Buying A’s
15 Jul 2011, Posted by Melissa Dalis in News, 2 Comments
Heads you get an A, tails you don’t, according to a study published Wednesday by a retired Duke professor.
Nationally, 43 percent of grades given out at universities are A’s, which is 28 percentage points higher than in 1960. At Duke, and many other private schools, earning an A is especially expected with the sky-high tuitions today, the study said.
Even when controlling for SAT scores, private universities give out about 5 percent more A’s than their public equivalents, said Stuart Rojstaczer, former professor of hydrology and researcher on the study, in an interview with The Chronicle Friday. Average GPAs for the recently graduating classes were 3.2 at public schools, 3.4 at private schools and 3.5 to 3.6 at Duke.
“In a sense, people are buying GPAs,” Rojstaczer said. “Private schools are getting a lot of wealthy kids from a lot of wealthy families that have expectations, and essentially they are getting slightly higher grades.”
This gap between public and private school grades is relatively new—until the 1960s, schools graded their students more similarly, regardless of the ability of the student body, he said.
“If you got a C at Duke, that meant you were average at Duke; if you got a C at Harvard, you were average at Harvard; if you got a C at Pembroke State, that meant you were average at Pembroke State,” Rojstaczer said.
Grade inflation also hasn’t always been so rampant—A’s used to mean “excellent”, whereas now they essentially mean “pretty good,” he said. Duke’s graduating class average GPA of about 3.55—about an A- on the letter scale—has risen dramatically since the average of 2.1 in the 1930s.
“At an average class at Duke, chances are more than 50 percent that you’ll earn an A, and that’s about a factor of three or four times more than it was in the 1950s,” he said. “Does that mean that there are three to four times more excellent students than before? No, it means that we’re grading easier.”
Students, however, aren’t necessarily working harder. In fact, Duke students on average are working 20+ hours less than they did 40 years ago, Rojstaczer said.
According to Rojstaczer’s study, which was published in Teacher College Record, a national trend shows that if professors don’t give high grades, they tend to get lower course evaluations. This causes deans and other people in their departments to complain, he said, adding that this new course evaluation system has profoundly impacted the way that professors grade.
While students’ GPAs are becoming more and more clustered in the previously very competitive 3.5-plus range, employers and admissions officers are focusing more on the GPA and less on the transcript, which is the opposite of what should be happening, Rojstaczer said.
“Employers don’t know what to do with the fact that we’re not grading realistically anymore,” he said. “Graduate and professional schools have decided to worry about GPA to the 100th place to make evaluations, which is certainly not the way to do things because everyone’s bunched up.”
Simply looking at GPAs also ignores the fact that science classes tend to grade much more harshly than humanities classes. At Duke and most other national universities, science grades are on average 0.4 grade points lower than humanities.

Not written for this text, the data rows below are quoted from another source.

theorem Dev.mk_mode (d : Dev) (x : Mode) : { d with mode := x } = d.setMode x := rfl

theorem Kept.set_mode {M : Nat} {d0 d : Dev} {x : Mode} (hM : Sub 8 M) 
    (h : Kept M d0 d) : Kept M d0 (d.setMode x) where
  regs m := h.regs m
  settings m := h.settings m
  latches m := h.latches m
  mode m := (hM.bit 3 (by decide) m).elim
  frc m := h.frc m
  store m := h.store m
  eng m := h.eng m
  time m := h.time m
  phase m := h.phase m
  hq m := h.hq m
  sec m := h.sec m
  flt m := h.flt m
  sys m := h.sys m
  img m := h.img m
  mgmt m := h.mgmt m
  loads m := h.loads m
  can m := h.can m
  sw m := h.sw m
  drv m := h.drv m
  latched m := h.latched m
  faultQ m := h.faultQ m
  tns := h.tns
  counter := h.counter
  canonical c := ⟨(h.canonical c).regs, (h.canonical c).settings, (h.canonical c).slots, (h.canonical c).keys⟩

/-- The field `frc` replaced. -/
def Dev.setFrc (x : BitVec 64) (d : Dev) : Dev := { d with frc := x }

theorem Dev.mk_frc (d : Dev) (x : BitVec 64) : { d with frc := x } = d.setFrc x := rfl

theorem Kept.set_frc {M : Nat} {d0 d : Dev} {x : BitVec 64} (hM : Sub 16 M) (hx : x = d0.frc ∨ x = 0)
    (h : Kept M d0 d) : Kept M d0 (d.setFrc x) where
  regs m := h.regs m
  settings m := h.settings m
  latches m := h.latches m
  mode m := h.mode m
  frc m := (hM.bit 4 (by decide) m).elim
  store m := h.store m
  eng m := h.eng m
  time m := h.time m
  phase m := h.phase m
  hq m := h.hq m
  sec m := h.sec m
  flt m := h.flt m
  sys m := h.sys m
  img m := h.img m
  mgmt m := h.mgmt m
  loads m := h.loads m
  can m := h.can m
  sw m := h.sw m
  drv m := h.drv m
  latched m := h.latched m
  faultQ m := h.faultQ m
  tns := h.tns
  counter := hx
  canonical c := ⟨(h.canonical c).regs, (h.canonical c).settings, (h.canonical c).slots, (h.canonical c).keys⟩

/-- The field `store` replaced. -/
def Dev.setStore (x : StoreSt) (d : Dev) : Dev := { d with store := x }

theorem Dev.mk_store (d : Dev) (x : StoreSt) : { d with store := x } = d.setStore x := rfl

theorem Kept.set_store {M : Nat} {d0 d : Dev} {x : StoreSt} (hM : Sub 32 M) (hx : d.Canonical → Tab.wf (fun _ => slotUndefined) x.slots = true)
    (h : Kept M d0 d) : Kept M d0 (d.setStore x) where
  regs m := h.regs m
  settings m := h.settings m
  latches m := h.latches m
  mode m := h.mode m
  frc m := h.frc m
  store m := (hM.bit 5 (by decide) m).elim
  eng m := h.eng m
  time m := h.time m
  phase m := h.phase m
  hq m := h.hq m
  sec m := h.sec m
  flt m := h.flt m
  sys m := h.sys m
  img m := h.img m
  mgmt m := h.mgmt m
  loads m := h.loads m
  can m := h.can m
  sw m := h.sw m
  drv m := h.drv m
  latched m := h.latched m
  faultQ m := h.faultQ m
  tns := h.tns
  counter := h.counter
  canonical c := ⟨(h.canonical c).regs, (h.canonical c).settings, hx (h.canonical c), (h.canonical c).keys⟩

/-- The field `eng` replaced. -/
def Dev.setEng (x : EngSt) (d : Dev) : Dev := { d with eng := x }

theorem Dev.mk_eng (d : Dev) (x : EngSt) : { d with eng := x } = d.setEng x := rfl

theorem Kept.set_eng {M : Nat} {d0 d : Dev} {x : EngSt} (hM : Sub 64 M) 
    (h : Kept M d0 d) : Kept M d0 (d.setEng x) where
  regs m := h.regs m
  settings m := h.settings m
  latches m := h.latches m
  mode m := h.mode m
  frc m := h.frc m
  store m := h.store m
  eng m := (hM.bit 6 (by decide) m).elim
  time m := h.time m
  phase m := h.phase m
  hq m := h.hq m
  sec m := h.sec m
  flt m := h.flt m
  sys m := h.sys m
  img m := h.img m
  mgmt m := h.mgmt m
  loads m := h.loads m
  can m := h.can m
  sw m := h.sw m
  drv m := h.drv m
  latched m := h.latched m
  faultQ m := h.faultQ m
  tns := h.tns
  counter := h.counter
  canonical c := ⟨(h.canonical c).regs, (h.canonical c).settings, (h.canonical c).slots, (h.canonical c).keys⟩

/-- The field `time` replaced. -/
def Dev.setTime (x : TimeSt) (d : Dev) : Dev := { d with time := x }

theorem Dev.mk_time (d : Dev) (x : TimeSt) : { d with time := x } = d.setTime x := rfl

theorem Kept.set_time {M : Nat} {d0 d : Dev} {x : TimeSt} (hM : Sub 128 M) 
    (h : Kept M d0 d) : Kept M d0 (d.setTime x) where
  regs m := h.regs m
  settings m := h.settings m
  latches m := h.latches m
  mode m := h.mode m
  frc m := h.frc m
  store m := h.store m
  eng m := h.eng m
  time m := (hM.bit 7 (by decide) m).elim
  phase m := h.phase m
  hq m := h.hq m
  sec m := h.sec m
  flt m := h.flt m
  sys m := h.sys m
  img m := h.img m
  mgmt m := h.mgmt m
  loads m := h.loads m
  can m := h.can m
  sw m := h.sw m
  drv m := h.drv m
  latched m := h.latched m
  faultQ m := h.faultQ m
  tns := h.tns
  counter := h.counter
  canonical c := ⟨(h.canonical c).regs, (h.canonical c).settings, (h.canonical c).slots, (h.canonical c).keys⟩

/-- The field `phase` replaced. -/
def Dev.setPhase (x : PhaseSt) (d : Dev) : Dev := { d with phase := x }

theorem Dev.mk_phase (d : Dev) (x : PhaseSt) : { d with phase := x } = d.setPhase x := rfl

theorem Kept.set_phase {M : Nat} {d0 d : Dev} {x : PhaseSt} (hM : Sub 256 M) 
    (h : Kept M d0 d) : Kept M d0 (d.setPhase x) where
  regs m := h.regs m
  settings m := h.settings m
  latches m := h.latches m
  mode m := h.mode m
  frc m := h.frc m
  store m := h.store m
  eng m := h.eng m
  time m := h.time m
  phase m := (hM.bit 8 (by decide) m).elim
  hq m := h.hq m
  sec m := h.sec m
  flt m := h.flt m
  sys m := h.sys m
  img m := h.img m
  mgmt m := h.mgmt m
  loads m := h.loads m
  can m := h.can m
  sw m := h.sw m
  drv m := h.drv m
  latched m := h.latched m
  faultQ m := h.faultQ m
  tns := h.tns
  counter := h.counter
  canonical c := ⟨(h.canonical c).regs, (h.canonical c).settings, (h.canonical c).slots, (h.canonical c).keys⟩

/-- The field `hq` replaced. -/
def Dev.setHq (x : HqSt) (d : Dev) : Dev := { d with hq := x }

theorem Dev.mk_hq (d : Dev) (x : HqSt) : { d with hq := x } = d.setHq x := rfl

theorem Kept.set_hq {M : Nat} {d0 d : Dev} {x : HqSt} (hM : Sub 512 M) 
    (h : Kept M d0 d) : Kept M d0 (d.setHq x) where
  regs m := h.regs m
  settings m := h.settings m
  latches m := h.latches m
  mode m := h.mode m
  frc m := h.frc m
  store m := h.store m
  eng m := h.eng m
  time m := h.time m
  phase m := h.phase m
  hq m := (hM.bit 9 (by decide) m).elim
  sec m := h.sec m
  flt m := h.flt m
  sys m := h.sys m
  img m := h.img m
  mgmt m := h.mgmt m
  loads m := h.loads m
  can m := h.can m
  sw m := h.sw m
  drv m := h.drv m
  latched m := h.latched m
  faultQ m := h.faultQ m
  tns := h.tns
  counter := h.counter
  canonical c := ⟨(h.canonical c).regs, (h.canonical c).settings, (h.canonical c).slots, (h.canonical c).keys⟩

/-- The field `sec` replaced. -/
def Dev.setSec (x : SecSt) (d : Dev) : Dev := { d with sec := x }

“If you load up on a lot of science classes, and someone else is loading up on history and classics classes, they’re going to get much higher GPAs for their workload, and it’s not fair,” Rojstaczer said. “They’re implicitly making it more difficult for science and engineering students to go to law or medical schools.”
Students know this, which is why they often take humanities classes to boost their GPAs for their medical school applications. So students are taking easier classes, working less and earning higher grades.
“We’ve created a fiction that excellence is so common, and it’s not doing employers any favors,” Rojstaczer said.